The Pythagorean identity is a fundamental trigonometric concept that relates the squares of the sine, cosine, tangent, and secant functions. It is an essential tool when dealing with parametric equations, as it allows us to connect these trigonometric functions with each other and derive relationships between them.

The most common form of the Pythagorean identity is given by:

• \[ \sin^2 t + \cos^2 t = 1 \]
• Another useful form is related specifically to the secant and tangent functions:\[ \sec^2 t = 1 + \tan^2 t \]

In the context of transforming parametric equations to rectangular form, this identity can help eliminate the parameter \( t \). By knowing that \( x = \sec t \) and \( y = \tan t \), you substitute these values into the Pythagorean identity for secant and tangent to create a new equation involving only \( x \) and \( y \). This equation is the key to unlocking the rectangular form.

Trigonometric functions like sine, cosine, tangent, and secant are core components of trigonometry. They describe the relationships between the angles and sides of triangles and are foundational in converting parametric to rectangular equations.

Here are some key points about these functions:

• **Sine and Cosine**: These functions are the ratios of the length of sides in a right triangle. They are defined as \( \sin t = \frac{\text{opposite}}{\text{hypotenuse}} \) and \( \cos t = \frac{\text{adjacent}}{\text{hypotenuse}} \).
• **Tangent and Secant**: Tangent is the ratio \( \tan t = \frac{\sin t}{\cos t} \), and secant is the reciprocal of cosine, \( \sec t = \frac{1}{\cos t} \).
• These functions have specific ranges and behaviors based on the angle \( t \), which can help determine the domain when converted into a rectangular form.

Understanding these functions helps in visualizing and manipulating trigonometric identities, as seen in this problem where we relate \( \sec t \) and \( \tan t \) using the Pythagorean identity to derive a relationship between \( x \) and \( y \).

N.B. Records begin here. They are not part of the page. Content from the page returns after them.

theorem Dev.readyHeld_needed (d : Dev) (dev num inst : Nat) : (d.readyHeld dev num inst).readyNeeded ≤ d.readyNeeded := by
  refine le_trans (le_of_eq ?_) ((d.hear dev).setMember_needed dev)
  unfold Dev.readyHeld Dev.holdReady
  generalize (d.hear dev).setMember dev true = x
  have hm : (fun id => (x.modLayer (fun l => if l.ready.any (fun r => r.1 == dev && r.2.1 == num) then l
      else { l with ready := l.ready ++ [(dev, num, inst)] })).memberAlone id) = x.memberAlone := funext fun id => by
    unfold Dev.memberAlone Dev.modLayer
    simp only []
    split <;> rfl
  unfold Dev.readyNeeded Dev.leftCount
  rw [show (x.modLayer _).memberAlone = x.memberAlone from hm]
  rfl

section Cmd
variable {s : State} {dt : Nat} {dev : Fin 1024} {g : Gran}

theorem execBarrierReady_holds (hs : s.dev.inService 46 = true) (hg : s.dev.grantOk dev 3 none = true)
    (hb : bitsOf g.toNat 103 96 = s.dev.get .FAB_GROUP_BARRIER_GRP) :
    execBarrierReady dt dev [g] s = s.act dt (fun d =>
      (d.readyHeld dev (bitsOf g.toNat 31 0) (resolveTs64 d.now (bitsOf g.toNat 95 32)).toNat).recheckBarrier) := by
  unfold execBarrierReady State.act
  refine congrArg (fun d => Host.Outcome.next { s with dev := d }) ((Dev.granting_ready (d := s.dev.elapse dt) hs hg).trans ?_)
  exact if_pos hb

theorem execBarrierReady_outside (hs : s.dev.inService 46 = true) (hg : s.dev.grantOk dev 3 none = true)
    (hb : bitsOf g.toNat 103 96 = s.dev.get .FAB_GROUP_BARRIER_GRP) (hst : s.dev.get .SYS_LAYER_STAT_STATE ≠ 10)
    (hnew : ∀ r ∈ s.dev.layer.ready, r.1 = dev.val → r.2.1 ≠ bitsOf g.toNat 31 0) :
    Answers (.barrierReady dt dev [g]) s (fun e =>
        (dev.val, bitsOf g.toNat 31 0, (resolveTs64 (s.dev.now + dt) (bitsOf g.toNat 95 32)).toNat) ∈ e.layer.ready
          ∧ s.dev.OnlyIn e [.SYS_BARRIER_STAT] ∧ s.dev.SameMem e) := by
  refine Answers.of_framed (show _ = s.act dt _ from execBarrierReady_holds hs hg hb) (execBarrierReady_frame dt dev [g] s) fun hf => ?_
  have hmem := hf.sameMem
  have hh := (s.dev.elapse dt).readyHeld_frame dev (bitsOf g.toNat 31 0) (resolveTs64 (s.dev.now + dt) (bitsOf g.toNat 95 32)).toNat
  have hr := Dev.readyHeld_layer (d := s.dev.elapse dt) (resolveTs64 (s.dev.now + dt) (bitsOf g.toNat 95 32)).toNat hnew
  rw [Dev.elapse_now] at hmem ⊢
  generalize Dev.readyHeld _ _ _ _ = x at hmem hh hr ⊢
  have hst' : ¬ x.get .SYS_LAYER_STAT_STATE = 10 := by rwa [hh.get _ _ _ (by decide +kernel)]
  rw [x.recheckBarrier_eq, if_neg (by simp [hst'])] at hmem ⊢
  refine ⟨?_, Dev.elapse_onlyIn.trans ((hh.onlyIn (by decide +kernel)).trans (x.showReady_frame.onlyIn (by decide +kernel))), hmem⟩
  rw [x.showReady_frame.layer (by decide +kernel), hr]
  simp

theorem execBarrierReady_last {r : Nat × Nat × Nat} {n : Nat} (hs : s.dev.inService 46 = true) (hg : s.dev.grantOk dev 3 none = true)
    (hb : bitsOf g.toNat 103 96 = s.dev.get .FAB_GROUP_BARRIER_GRP) (hst : s.dev.get .SYS_LAYER_STAT_STATE = 10) (hrel : s.dev.layer.release = none)
    (hnum : bitsOf g.toNat 31 0 = s.dev.get .SYS_LAYER_NUM_LAYER_NUM) (hone : s.dev.readyFor (s.dev.get .SYS_LAYER_NUM_LAYER_NUM) = [r])
    (hneed : s.dev.readyNeeded = 2) (hleft : s.dev.left dev = false) (hnew : ∀ r ∈ s.dev.layer.ready, r.1 = dev.val → r.2.1 ≠ bitsOf g.toNat 31 0)
    (hn : n = max r.2.2 (resolveTs64 (s.dev.now + dt) (bitsOf g.toNat 95 32)).toNat + s.dev.get .SYS_BARRIER_CFG_LEAD_US * qUs)
    (hlate : s.dev.now + dt ≤ n) :
    Answers (.barrierReady dt dev [g]) s (fun e => e.layer.release = some n ∧ e.get .SYS_BARRIER_STAT_READY_COUNT = 2
        ∧ s.dev.OnlyAt e [(.SYS_BARRIER_STAT_READY_COUNT, 0, 0)] ∧ s.dev.SameMem e) := by
  refine Answers.of_framed (show _ = s.act dt _ from execBarrierReady_holds hs hg hb) (execBarrierReady_frame dt dev [g] s) fun hf => ?_
  have hmem := hf.sameMem
  rw [Dev.elapse_now] at hmem ⊢
  generalize (resolveTs64 (s.dev.now + dt) (bitsOf g.toNat 95 32)).toNat = inst at hn hmem ⊢
  have hh := (s.dev.elapse dt).readyHeld_frame dev (bitsOf g.toNat 31 0) inst
  have hr := Dev.readyHeld_layer (d := s.dev.elapse dt) inst hnew
  have hneed' := (s.dev.elapse dt).readyHeld_needed dev (bitsOf g.toNat 31 0) inst
  generalize Dev.readyHeld _ _ _ _ = x at hmem hh hr hneed' ⊢
  have hrel' : x.layer.release = none := (congrArg Layer.release hr).trans hrel
  have hst' : x.get .SYS_LAYER_STAT_STATE = 10 := (hh.get _ _ _ (by decide +kernel)).trans hst
  have hnum' : x.get .SYS_LAYER_NUM_LAYER_NUM = s.dev.get .SYS_LAYER_NUM_LAYER_NUM := hh.get _ _ _ (by decide +kernel)
  have hready : x.readyFor (x.get .SYS_LAYER_NUM_LAYER_NUM) = [r, (dev.val, bitsOf g.toNat 31 0, inst)] := by
    rw [hnum', Dev.readyFor_append (congrArg Layer.ready hr) (fun id => hh.left id) hnum hleft]
    exact congrArg (· ++ _) hone
  have hat : x.releaseAt = n := by
    rw [Dev.releaseAt, hready, hh.get .SYS_BARRIER_CFG_LEAD_US _ _ (by decide +kernel), hn]
    simp
  have hnow : x.now = s.dev.now + dt := hh.now (by decide +kernel)
  rw [x.recheckBarrier_eq, if_pos ⟨hst', hrel', by rw [hready]; exact hneed'.trans hneed.le⟩, if_neg (by rw [hat, hnow]; omega), hat] at hmem ⊢
  refine ⟨rfl, ?_, ?_, hmem⟩
  · rw [Dev.get_modLayer, x.showReady_get, hready]
    rfl
  · exact .of_regs (.put (Dev.elapse_onlyAt.trans (hh.onlyAt (by decide +kernel))) (by simp)) rfl

/-! ### The release (R46, R57) and the reminder (R59) -/

/-- The layer as the release of the barrier leaves it, before LAYER_CLOSE completes. -/
def Dev.layerReleased (d : Dev) (t : Nat) : Dev :=
  d.modLayer (fun l => { l with
    closeJob := none, release := none, released := t, ownerFrozen := false, rebase := false, readySent := false,
    marksSet := [], ready := l.ready.filter (fun r => r.2.1 != d.get .SYS_LAYER_NUM_LAYER_NUM) })

theorem Dev.releaseLayer_eq {d : Dev} {id : Nat} (t : Nat) (h : d.layer.closeJob = some id) :
    d.releaseLayer t = (((d.layerReleased t).completeAt id 0 t).enterState 8).timeIdle := by
  simp only [Dev.releaseLayer, h]
  rfl

/-- What ends a layer after its LAYER_CLOSE has completed. -/
theorem Dev.layerEnds_frame (d : Dev) : Frame 0x200000000000000000000000000000000000000000000000000000000000000000000000000000000000000000000000000000000030c00140000000000020000001000000000000000001006001000 d (d.enterState 8).timeIdle :=
  ((Dev.enterState_frame ..).mono (by decide +kernel)).step' (Dev.timeIdle_frame ..) (by decide +kernel)

theorem execBarrierRelease_releases {id t : Nat} {j : Job} (hst : s.dev.get .SYS_LAYER_STAT_STATE = 10) (hrel : s.dev.layer.release = some t)
    (ht : t ≤ s.dev.now + dt) (hid : s.dev.layer.closeJob = some id) (h : s.dev.Ends id j) :
    Answers (.barrierRelease dt) s (fun e => e.get .SYS_LAYER_STAT_STATE = 8 ∧ e.layer.closeJob = none ∧ e.layer.release = none
        ∧ e.layer.released = t ∧ e.Done j 0 ∧ s.dev.SameMem e) := by
  refine Answers.of_framed (show _ = execBarrierRelease dt s from rfl) (execBarrierRelease_frame dt s) fun hf => ?_
  have hmem := hf.sameMem
  have hrel' : (s.dev.elapse dt).layer.release = some t := hrel
  simp only [hrel', Dev.layerState, Dev.get_elapse, hst, Dev.elapse_now, ht, and_self, if_true] at hmem ⊢
  rw [Dev.releaseLayer_eq (d := s.dev.elapse dt) t hid] at hmem ⊢
  have hends : ((s.dev.elapse dt).layerReleased t).Ends id j := (h.elapse dt).frame (Dev.modLayer_frame ..)
  have hdone := hends.completeAt 0 t
  have hkept := (Dev.LayerKept.refl (d := (s.dev.elapse dt).layerReleased t)).completeAt id 0 t
  generalize Dev.completeAt _ id 0 t = x at hmem hdone hkept ⊢
  obtain ⟨m, r, hlay⟩ := hkept
  have he := x.layerEnds_frame
  have hl : (x.enterState 8).timeIdle.layer = x.layer := he.layer (by decide +kernel)
  rw [hl, hlay]
  exact ⟨((Dev.timeIdle_frame _).get _ _ _ (by decide +kernel)).trans (x.enterState_state (by decide)), rfl, rfl, rfl, hdone.frame he, hmem⟩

The domain of a function defines the set of allowable input values (or \( x \)-values) that a function can accept. When dealing with parametric equations, converting to rectangular form often results in a new expression with its own domain.

In the exercise, the provided parameter \( t \) is restricted to the interval \( \pi \leq t < \frac{3\pi}{2} \). Within this interval:

• The secant function \( \sec t \) is always negative because \( t \) is in the third quadrant where cosine is negative and secant (being the reciprocal of cosine) follows the same sign. Thus, \( x = \sec t < -1 \).
• The tangent function \( \tan t \) is also negative because sine and cosine are both negative in the third quadrant, resulting in a positive quotient \( \tan t = \frac{\sin t}{\cos t} \).

Thus, the domain of the rectangular form \( x^2 - y^2 = 1 \) strictly needs to account for these conditions. As a result, the domain of this rectangular form will constrain \( x \) such that \( x < -1 \), reflecting the restricted range of \( t \) given in the original parametric equations.